I used to commit to very short times. I’d inevitably hit those days when I just didn’t feel like it, or my mind was more distracted and I wouldn’t be able to give my best work. I often scrambled last minute and felt a failure. Now, I give myself at least a month for even small projects. That way, I’m more able to bring all aspects of myself and I get that sense that the project is complete.
Things Meant For When You’re Older
Can you trust that as a mother, your “second Spring” will hold gifts that you are meant to wait for?
In her book The Upgrade, Dr Louann Brizendine shares a fact I’m still surprised by but probably shouldn’t be. The age group with the highest rate of starting new businesses is women over 50. It’s true, I googled it and according to this article from Forbes, women in their 50’s are twice as likely to be successful in business than women in their 20’s.

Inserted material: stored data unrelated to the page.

-- ==== Sys2Proof/Laws/Blocks.lean ====
section
/-! SUPPORT. How a Transfer Block runs on either port when the answers of its transfers are known, and how it ends where the
request's bytes run out. -/

namespace Sys2Proof.Machine

/-! ### The request's bytes run out (R72, R73) -/

theorem reqRead4_short {s : State} (h : s.mem.req.length < s.mem.rd + 4) : reqRead4 s = .framing ⟨s.mem.rd, 4⟩ s := by
  unfold reqRead4 reqRead
  rw [if_neg (by omega)]
  rfl

/-- A word is read where its four bytes are next. -/
theorem reqRead4_word {s : State} {w : Word} {more : List Byte} (h : s.mem.req.drop s.mem.rd = bytes32 w ++ more) :
    reqRead4 s = .ok w (skipped s 4) :=
  reqRead4_onWire s s.pins s.trace s.taps s.input s.free h

/-- The bytes left are these words and fewer than four bytes more. -/
theorem words_run_out {s : State} {ws : List Word} {more : List Byte}
    (h : s.mem.req.drop s.mem.rd = ws.flatMap bytes32 ++ more) (hm : more.length < 4) :
    s.mem.req.length < s.mem.rd + 4 * ws.length + 4 := by
  have := congrArg List.length h
  simp only [List.length_drop, List.length_append, flatMap_bytes32_length] at this
  omega

/-- Skipping more words than there are. -/
theorem reqSkip4_short {n : Nat} {ws : List Word} {more : List Byte} (s : State)
    (h : s.mem.req.drop s.mem.rd = ws.flatMap bytes32 ++ more) (hm : more.length < 4) (hn : ws.length < n) :
    reqSkip4 n s = .framing ⟨s.mem.rd + 4 * ws.length, 4⟩ (skipped s (4 * ws.length)) := by
  induction ws generalizing n s with
  | nil =>
    obtain ⟨n, rfl⟩ : ∃ k, n = k + 1 := ⟨n - 1, by simp at hn; omega⟩
    have hl := words_run_out h hm
    unfold reqSkip4 reqRead
    rw [if_neg (by simp at hl; omega)]
    rfl
  | cons w ws ih =>
    obtain ⟨n, rfl⟩ : ∃ k, n = k + 1 := ⟨n - 1, by simp at hn; omega⟩
    have hd : s.mem.req.drop s.mem.rd = bytes32 w ++ (ws.flatMap bytes32 ++ more) := by simpa using h
    have hl : s.mem.rd + 4 ≤ s.mem.req.length := by
      have := congrArg List.length hd
      simp only [List.length_drop, List.length_append, bytes32_length] at this
      omega
    unfold reqSkip4 reqRead
    rw [if_pos hl]
    simp only [bind_ok]
    have := ih (skipped s 4) (drop_skipped hd) (by simpa using hn)
    rw [show ({ s with mem := { s.mem with rd := s.mem.rd + 4 } } : State) = skipped s 4 from rfl, this, skipped_skipped]
    simp only [skipped_mem, List.length_cons]
    rw [show s.mem.rd + 4 + 4 * ws.length = s.mem.rd + 4 * (ws.length + 1) by omega,
      show 4 + 4 * ws.length = 4 * (ws.length + 1) by omega]

/-! ### The loops -/

theorem Wired.skipped {s t : State} {ir : Option IrSel} {cs : List Cycle} (h : Wired s t ir cs) (n : Nat) :
    Wired (skipped s n) (skipped t n) ir cs := by
  obtain ⟨p, ta, i, f, rfl⟩ := h
  exact ⟨p, ta, i, f, rfl⟩

/-- The words of a read block that are answered OK, with `k` reads to come (one at least where the last is RDBUFF). -/
theorem blockReadLoop_course {req : Byte} {posted : Bool} {k : Nat} {us : List Word} {xs : List Access}
    {f : Option (Byte × Byte)} {rest : List Bool} (s : State) (c : Half) {cs : List Cycle}
    (h : Course s ((us.map fun x => ⟨req, 0#32, x⟩) ++ xs) f cs rest) (hk : posted = true → 1 ≤ k)
    (hr : req.getLsbD 1 = true) (hf : Fits s (4 * us.length)) : ∃ t ir d cs',
      blockReadLoop req posted (us.length + k) c s = blockReadLoop req posted k (c + BitVec.ofNat 16 us.length) t ∧
        cs = d ++ cs' ∧ Wired (grown s (us.flatMap bytes32)) t ir d ∧ Course t xs f cs' rest := by
  induction us generalizing s c cs with
  | nil => exact ⟨s, s.work.irCache, [], cs, by simp, rfl, by simpa using Wired.self s, by simpa using h⟩
  | cons v us ih =>
    obtain ⟨t, d, cs', w, h1, h2, h3, h4, h5⟩ := Course.first (x := ⟨req, 0#32, v⟩)
      (xs := (us.map fun x => ⟨req, 0#32, x⟩) ++ xs) (by simpa using h)
    have hq : (if posted && (us.length + k) == 0 then Config.rdbuffRead else req) = req := by
      rw [if_neg]
      intro hh
      simp at hh
      have := hk hh.1
      omega
    have hw : respWrite4 v t = .ok () (grown t (bytes32 v)) := by
      have := respWrite4_onWire t t.pins t.trace t.taps t.input t.free v
        (h4.fits (by unfold Fits at *; simp only [List.length_cons] at hf; omega))
      rwa [onWire_self] at this
    obtain ⟨u, ir, d2, cs2, g1, g2, g3, g4⟩ := ih (grown t (bytes32 v)) (c + 1#16)
      ((Course.congr rfl rfl rfl).mpr h5)
      (grown_fits (h4.fits (by unfold Fits at *; simp only [List.length_cons, bytes32_length] at *; omega)))
    refine ⟨u, ir, d ++ d2, cs2, ?_, by rw [h3, g2, List.append_assoc], ?_, g4⟩
    · rw [List.length_cons, show us.length + 1 + k = us.length + k + 1 by omega, blockReadLoop, hq, h1]
      simp only [bind_ok, if_true, h2 hr, hw]
      rw [g1, Nat.add_comm us.length 1, BitVec.ofNat_add, ← BitVec.add_assoc]
    · have := (h4.grown (bytes32 v)).grown (us.flatMap bytes32)
      rw [grown_grown, grown_grown] at this
      rw [grown_grown] at g3
      simpa using this.trans g3

/-- A read of a block that fails: the block ends there. -/
theorem blockReadLoop_stops {req code : Byte} {posted : Bool} {n : Nat} {s : State} {c : Half} {cs : List Cycle}
    {rest : List Bool} (h : Course s [] (some (if posted && n == 0 then 0x0e#8 else req, code)) cs rest) : ∃ t ir,
      blockReadLoop req posted (n + 1) c s = .ok (code, c) t ∧ Wired s t ir cs ∧ queue t = rest := by
  obtain ⟨t, d, h1, h2, h3, h4⟩ := h.fails 0#32
  refine ⟨t, _, ?_, h3, h4⟩
  rw [blockReadLoop, show Config.rdbuffRead = 0x0e#8 from rfl, h1]
  simp only [bind_ok]
  exact if_neg h2

/-- The words of a write block that are answered OK, with `k` writes to come. -/
theorem blockWriteLoop_course {req : Byte} {k : Nat} {ws : List (Word × Word)} {xs : List Access} {more : List Byte}
    {f : Option (Byte × Byte)} {rest : List Bool} (s : State) (c : Half) {cs : List Cycle}
    (h : Course s ((ws.map fun x => ⟨req, x.1, x.2⟩) ++ xs) f cs rest)
    (hm : s.mem.req.drop s.mem.rd = (ws.map Prod.fst).flatMap bytes32 ++ more) : ∃ t ir d cs',
      blockWriteLoop req (ws.length + k) c s = blockWriteLoop req k (c + BitVec.ofNat 16 ws.length) t ∧
        cs = d ++ cs' ∧ Wired (skipped s (4 * ws.length)) t ir d ∧ t.mem.req.drop t.mem.rd = more ∧
          Course t xs f cs' rest := by
  induction ws generalizing s c cs with
  | nil => exact ⟨s, s.work.irCache, [], cs, by simp, rfl, .self s, by simpa using hm, by simpa using h⟩
  | cons v ws ih =>
    have hd : s.mem.req.drop s.mem.rd = bytes32 v.1 ++ ((ws.map Prod.fst).flatMap bytes32 ++ more) := by simpa using hm
    have h0 := reqRead4_word hd
    obtain ⟨t, d, cs', w, h1, h2, h3, h4, h5⟩ := Course.first (s := skipped s 4) (x := ⟨req, v.1, v.2⟩)
      (xs := (ws.map fun x => ⟨req, x.1, x.2⟩) ++ xs) ((Course.congr (s := s) rfl rfl rfl).mpr (by simpa using h))
    obtain ⟨u, ir, d2, cs2, g1, g2, g3, g4, g5⟩ := ih t (c + 1#16) h5 (by rw [h4.mem]; exact drop_skipped hd)
    refine ⟨u, ir, d ++ d2, cs2, ?_, by rw [h3, g2, List.append_assoc], ?_, g4, g5⟩
    · rw [List.length_cons, show ws.length + 1 + k = ws.length + k + 1 by omega, blockWriteLoop, h0]
      simp only [bind_ok, h1, if_true]
      rw [g1, Nat.add_comm ws.length 1, BitVec.ofNat_add, ← BitVec.add_assoc]
    · have := h4.skipped (4 * ws.length)
      rw [skipped_skipped, show 4 + 4 * ws.length = 4 * (ws.length + 1) by omega] at this
      exact this.trans g3

/-- A write of a block that fails: the words after it are skipped. -/
theorem blockWriteLoop_stops {req code : Byte} {n : Nat} {s : State} {c : Half} {w : Word} {left : List Byte}
    {cs : List Cycle} {rest : List Bool} (h : Course s [] (some (req, code)) cs rest)
    (hm : s.mem.req.drop s.mem.rd = bytes32 w ++ left) : ∃ t ir,
      blockWriteLoop req (n + 1) c s = (reqSkip4 n t).bind (fun _ u => .ok (code, c) u) ∧ Wired (skipped s 4) t ir cs ∧
        t.mem.req.drop t.mem.rd = left ∧ queue t = rest := by
  have h0 := reqRead4_word hm
  obtain ⟨t, d, h1, h2, h3, h4⟩ := Course.fails (s := skipped s 4) w ((Course.congr rfl rfl rfl).mpr h)
  refine ⟨t, _, ?_, h3, by rw [h3.mem]; exact drop_skipped hm, h4⟩
  rw [blockWriteLoop, h0]
  simp only [bind_ok, h1]
  exact if_neg h2

/-- RDBUFF after the writes of a block fails. -/
theorem blockWriteLoop_rdbuffFails {req code : Byte} {s : State} {c : Half} {cs : List Cycle} {rest : List Bool}
    (h : Course s [] (some (0x0e#8, code)) cs rest) : ∃ t ir,
      blockWriteLoop req 0 c s = .ok (code, c) t ∧ Wired s t ir cs ∧ queue t = rest := by
  obtain ⟨t, d, h1, -, h3, h4⟩ := h.fails 0#32
  refine ⟨t, _, ?_, h3, h4⟩
  rw [blockWriteLoop, show Config.rdbuffRead = 0x0e#8 from rfl, h1]
  rfl

/-- A word to be written is not there. -/
theorem blockWriteLoop_short {req : Byte} {n : Nat} {s : State} {c : Half} (h : s.mem.req.length < s.mem.rd + 4) :
    blockWriteLoop req (n + 1) c s = .framing ⟨s.mem.rd, 4⟩ s := by
  rw [blockWriteLoop, reqRead4_short h]
  rfl

/-! ### The body and the command -/

/-- The state the body's transfers run in: code and slots written besides. -/
def blockReady (s : State) : State := selectIndex s.work.blockIndex (blockStart s)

The gifts waiting for you in your 50’s require you to learn the lessons of the previous decades. If it feels like the wheels are spinning, that you’re making no progress, that every day is relentless monotony, you feel ‘stuck’…maybe you’re meant to?

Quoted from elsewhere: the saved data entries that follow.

-- ==== Sys2Proof/Tests/Slice0.lean ====
section
/-! SUPPORT. Tests: expected results are those of spec/95_test_vectors.md (named in each docstring) or are written out from
the spec's tables; and for every obligation with hypotheses a witness that meets them. -/

namespace Sys2Proof.Tests

open Sys2Proof Sys2Proof.Machine

set_option maxRecDepth 20000

/-! ### Helpers -/

/-- Bits written as 0 and 1. -/
def bits (ns : List Nat) : List Bool := ns.map (· == 1)

/-- Port SWD as Connect leaves it. -/
def swd : State :=
  { State.reset with
    driver := { State.reset.driver with port := .swd }
    pins := ⟨.high, .unknown, .unknown, .high, .high⟩ }

/-- Port JTAG with the chain of the given IR lengths, device `i` selected. -/
def jtag (lens : List Byte) (i : Byte) : State :=
  { State.reset with
    driver := { State.reset.driver with port := .jtag, chain := chainOf lens, index := i }
    pins := ⟨.high, .high, .high, .high, .high⟩ }

/-- At a command code, with the bytes of the request. -/
def atCommand (s : State) (bytes : List Byte) : State := { s with mem := ⟨bytes, 0, []⟩, phase := .command }

/-- At the first of `n` requests of a Transfer to device `i`, whose header has just run. -/
def inTransfer (s : State) (i : Byte) (n : Nat) (requests : List Byte) : State :=
  { s with
    mem := ⟨[0x05#8, i, BitVec.ofNat 8 n] ++ requests, 3, [0x05#8, 0#8, 0#8]⟩
    phase := .request
    work := { Work.initial with left := n, slotCompleted := 1, slotAck := 2 } }

/-- One posted read has been completed and is outstanding. -/
def afterRead (s : State) (ir : Option IrSel) : State :=
  { s with work := { s.work with postRead := true, completed := 1#8, lastAck := 1#8, irCache := ir } }

/-- At the request byte of a Transfer Block. -/
def inBlock (s : State) (i : Byte) (n : Half) (rest : List Byte) : State :=
  { s with
    mem := ⟨[0x06#8, i] ++ bytes16 n ++ rest, 4, []⟩
    phase := .blockRequest
    work := { Work.initial with blockIndex := i, blockCount := n } }

/-- Queue SWDIO samples. -/
def withSwdio (s : State) (bs : List Bool) : State := { s with input := { s.input with swdio := bs } }

/-- Queue TDO samples. -/
def withTdo (s : State) (bs : List Bool) : State := { s with input := { s.input with tdo := bs } }

/-- A draw of the pin direction that fails at once. -/
def badDirection (s : State) : State := { s with input := { s.input with dirFail := some 0 } }

/-- A field of the next state. -/
def after {α : Type} (o : Host.Outcome State Fault Refusal) (f : State → α) : Option α :=
  match o with
  | .next s => some (f s)
  | .fault _ => none
  | .refused _ => none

In an immediate world, it’s easy to make meaning of feeling stagnation. It’s easy to feel like you’re failing because you’re not moving forward. But what if that’s not true? Not all growth is forward motion.
Look back on your childhood experiences. How do they inform the ways you approach motherhood, both the good experiences and the ways you choose to heal and do things differently?
What about your early 20’s? Did you party too much? Say yes in relationships you wish you hadn’t? Did you talk jobs that felt soul destroying? How do those experiences inform the way you hold boundaries now, or make yourself energetically unavailable to certain kinds of people?
We learn and grow over time. So what might you be learning now that will be necessary wisdom for what comes next?